• **THE TASK**:
Which lines mention "that"? Show each one from the listing.

Start of PROVIDED DATA

theorem execAll_set3u_units {s : State} {en : Fin 5} {pan : Fin 3} (hl : s.lifecycle = .ready) (hm : s.mirrorComplete)
    (he : posChip s.cfg s.cfg.opl3EnReg = some en) (hp : posChan s.cfg.panBase = some pan) (enable : Bool) :
    execAll [.set3u 0 enable, .set3u 1 enable] s = .next (modeSetTwice enable s) := by
  rw [execAll_cons (exec_set3u_of_written hl he hp fun r _ => written_of_mirrorComplete hm r), execAll_cons]
  · rfl
  · exact exec_set3u_of_written (en := en) (pan := pan) (by rwa [modeSet_lifecycle]) (by rwa [modeSet_cfg])
      (by rwa [modeSet_cfg]) fun r _ => written_of_mirrorComplete (modeSet_mirrorComplete hm _ _ _) r

/-- Both leave the selector at unit 1, that of channel 35. -/
theorem modeSet_units_eq {s : State} {en : Fin 5} {pan : Fin 3} (he : posChip s.cfg s.cfg.opl3EnReg = some en)
    (hp : posChan s.cfg.panBase = some pan) (hs : s.canonical = true) (hi : s.cfg.physInjective = true)
    (enable : Bool) :
    { modeSet units allChannels enable s with traceRev := (modeSetTwice enable s).traceRev } =
      modeSetTwice enable s := by
  have hu := units_nodup
  have hc := allChannels_nodup
  rw [units_eq_append] at hu ⊢
  rw [allChannels_eq_append] at hc ⊢
  refine modeSet_append he hp hu hc hs hi ?_
  rw [modeSet_sel hp (c := 35) (by decide)]
  exact (modeSet_sel (c := 35) (by rw [modeSet_cfg]; exact hp) (by decide)).symm

theorem modeSetTwice_trace_length {s : State} {en : Fin 5} {pan : Fin 3} (he : posChip s.cfg s.cfg.opl3EnReg = some en)
    (hp : posChan s.cfg.panBase = some pan) (enable : Bool) :
    (modeSetTwice enable s).trace.length = s.trace.length + 76 := by
  rw [modeSetTwice, modeSet_trace_length (by rw [modeSet_cfg]; exact he) (by rw [modeSet_cfg]; exact hp),
    modeSet_trace_length he hp, channelsOfUnit_length, channelsOfUnit_length]
  rfl

/-! Mode and panning after a mode command. -/

theorem withField_and (old mask : Byte) (enable : Bool) :
    withField old mask enable &&& mask = if enable then mask else 0 := by
  cases enable with
  | false => simp [withField, BitVec.and_assoc]
  | true =>
    apply BitVec.eq_of_getElem_eq
    intro i hi
    simp only [withField, BitVec.getElem_and, BitVec.getElem_or, BitVec.getElem_not, if_true]
    cases mask[i] <;> simp

theorem fieldSet_withField {mask : Byte} (h : mask ≠ 0) (old : Byte) (enable : Bool) :
    fieldSet (withField old mask enable) mask = enable := by
  rw [fieldSet, withField_and]
  cases enable with
  | false => simp
  | true => simpa using h

end Sys2Proof.Machine

namespace Sys2Proof

open Sys2Proof.Machine

/-- Settles O30: both runs make the same 38 writes to different registers in another order, and both end at unit 1. -/
theorem set3EqualsSet3uOnEachUnit : Obligations.Set3EqualsSet3uOnEachUnit := by
  unfold Obligations.Set3EqualsSet3uOnEachUnit
  intro enable s hwf hs hl hm
  obtain ⟨⟨en, he⟩, ⟨pan, hp⟩, hi, -⟩ := wf_parts hwf
  refine ⟨_, _, exec_set3_of_written hl he hp fun r _ => written_of_mirrorComplete hm r,
    execAll_set3u_units hl hm he hp enable, modeSet_units_eq he hp hs hi enable, ?_⟩
  rw [modeSet_trace_length he hp, modeSetTwice_trace_length he hp, allChannels_length]
  rfl

/-- Settles O31: the entries the command leaves have the enable value in their masked field, and that field is what is
read. -/
theorem modeAndPanningMoveTogether : Obligations.ModeAndPanningMoveTogether := by
  unfold Obligations.ModeAndPanningMoveTogether
  intro unit enable s t hwf h
  obtain ⟨⟨en, he⟩, ⟨pan, hp⟩, -, hmask⟩ := wf_parts hwf
  have hl := (whenReady_next (k := setMode [unit] (channelsOfUnit unit) enable s) h).1
  by_cases hw : ∀ r ∈ entriesRead s.cfg (.set3u unit enable), written s r = true
  case neg =>
    rw [exec_set3u_of_unwritten hl he hp hw] at h
    cases h
  case pos =>
    rw [exec_set3u_of_written hl he hp hw] at h
    obtain rfl := next_inj h
    obtain ⟨⟨v, hv⟩, hpan⟩ := (forall_set3u_written_iff he hp).1 hw
    have hu := List.nodup_singleton unit
    have hcs := channelsOfUnit_nodup unit
    refine ⟨?query, fun pan' c hp' hc => ?panning⟩
    case query =>
      have hq := unitEnabled_of_read (pos := en) (by rw [modeSet_cfg]; exact he)
        (mirrorRead_modeSet_mode (enable := enable) he hp hu hcs (List.mem_singleton_self unit) hv)
      rw [modeSet_cfg, fieldSet_withField hmask] at hq
      exact exec_q3u_of_enabled ((modeSet_lifecycle _ _ _ _).trans hl) hq
    case panning =>
      obtain rfl : pan = pan' := Option.some.inj (hp.symm.trans hp')
      obtain ⟨w, hw⟩ := hpan c hc
      exact ⟨_, mirrorRead_modeSet_pan he hp hu hcs (mem_channelsOfUnit_iff.2 hc) hw, withField_and _ _ _⟩
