-- ==== Sys2Proof/Word.lean ====
section
/-! DEFINITION. The two word types of the core: bytes and addresses (spec 00_scope.md R8, R18). -/

namespace Sys2Proof

/-- `u8`: the content of a register `A`, `X`, `Y`, `SP` or of a memory cell (R8, R18). -/
abbrev Byte := BitVec 8

/-- `u16`: an address, and the content of `PC` (R8, R18). -/
abbrev Addr := BitVec 16

end Sys2Proof
end

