-- ==== Sys2Proof/Machine/Transfer.lean ====
section
/-! DEFINITION. The Transfer family (spec 43_transfer.md R170 to R174). -/

namespace Sys2Proof.Machine

/-- The family's common rule (R170) under the switch `TRANSFER_SETS_NZ`: the source is copied; with the switch
on, `SetNZ` of the copied value follows; `PC` advances by one byte. -/
def transferReg (setsNZ : Bool) (src dst : Reg) (s : State) : State :=
  advancePC Mode.implied.nbytes
    (if setsNZ then setNZ (getReg src s) (setReg dst (getReg src s) s) else setReg dst (getReg src s) s)

/-- R171 -/
def execTax (s : State) : StepOutcome := .next (transferReg modelParams.transferSetsNZ .a .x s)
/-- R172 -/
def execTxa (s : State) : StepOutcome := .next (transferReg modelParams.transferSetsNZ .x .a s)
/-- R173 -/
def execTay (s : State) : StepOutcome := .next (transferReg modelParams.transferSetsNZ .a .y s)
/-- R174 -/
def execTya (s : State) : StepOutcome := .next (transferReg modelParams.transferSetsNZ .y .a s)

end Sys2Proof.Machine
end

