-- ==== Sys2Proof/Machine/Fetch.lean ====
section
/-! DEFINITION. Instruction fetch (spec 40_step_and_addressing.md R101, R108) and the placing of a word where it
will be fetched. -/

namespace Sys2Proof.Machine

/-- The instruction's bytes: the opcode at `PC`, then as many operand bytes as its entry has, at ascending
addresses modulo 65,536; an unassigned opcode alone (R101, R108).
The byte of an indirect-mode instruction becomes part of the term and is never used (log entry 6). -/
def fetchBytes (s : State) : List Byte :=
  readByte s.pc s :: readBytes (operandCount modelParams (readByte s.pc s)) (s.pc + 1#16) s

/-- A table word's bytes at `PC`, as the hardware stores them. -/
def placeFetchWord (nbits w : Nat) (s : State) : State :=
  storeBytes (tableBytes nbits w) s.pc s

end Sys2Proof.Machine
end

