-- ==== Sys2Proof/WellFormed.lean ====
section
/-! DEFINITION. Which parameter values are legal and which instructions exist under them. Every operand value is
legal (spec 30_encoding.md R82), so the checks are about the parameters. -/

namespace Sys2Proof

/-- The 48 assigned bytes other than INC A's (R86, R185). -/
def otherAssignedBytes : List Byte :=
  (loadRows ++ storeRows ++ registerRows ++ indirectRows).map Prod.fst

/-- "A model may take another value for `OPC_INC_A` provided it is not one of the other 48 assigned bytes"
(R185). -/
def Params.legal (p : Params) : Bool :=
  !(otherAssignedBytes.contains p.opcIncA)

/-- The instruction exists under `p`: the parameters are legal (R185), and an instruction with an indirect mode
needs its table entry (R91). -/
def Instr.wellFormed (p : Params) (i : Instr) : Bool :=
  p.legal && (p.indirectEntriesPresent || !i.operand.mode.unimplemented)

end Sys2Proof
end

End of PROVIDED DATA

• **PROBLEM SOLUTION**:
/-- Both leave the selector at unit 1, that of channel 35. -/
/-- Settles O31: the entries the command leaves have the enable value in their masked field, and that field is what is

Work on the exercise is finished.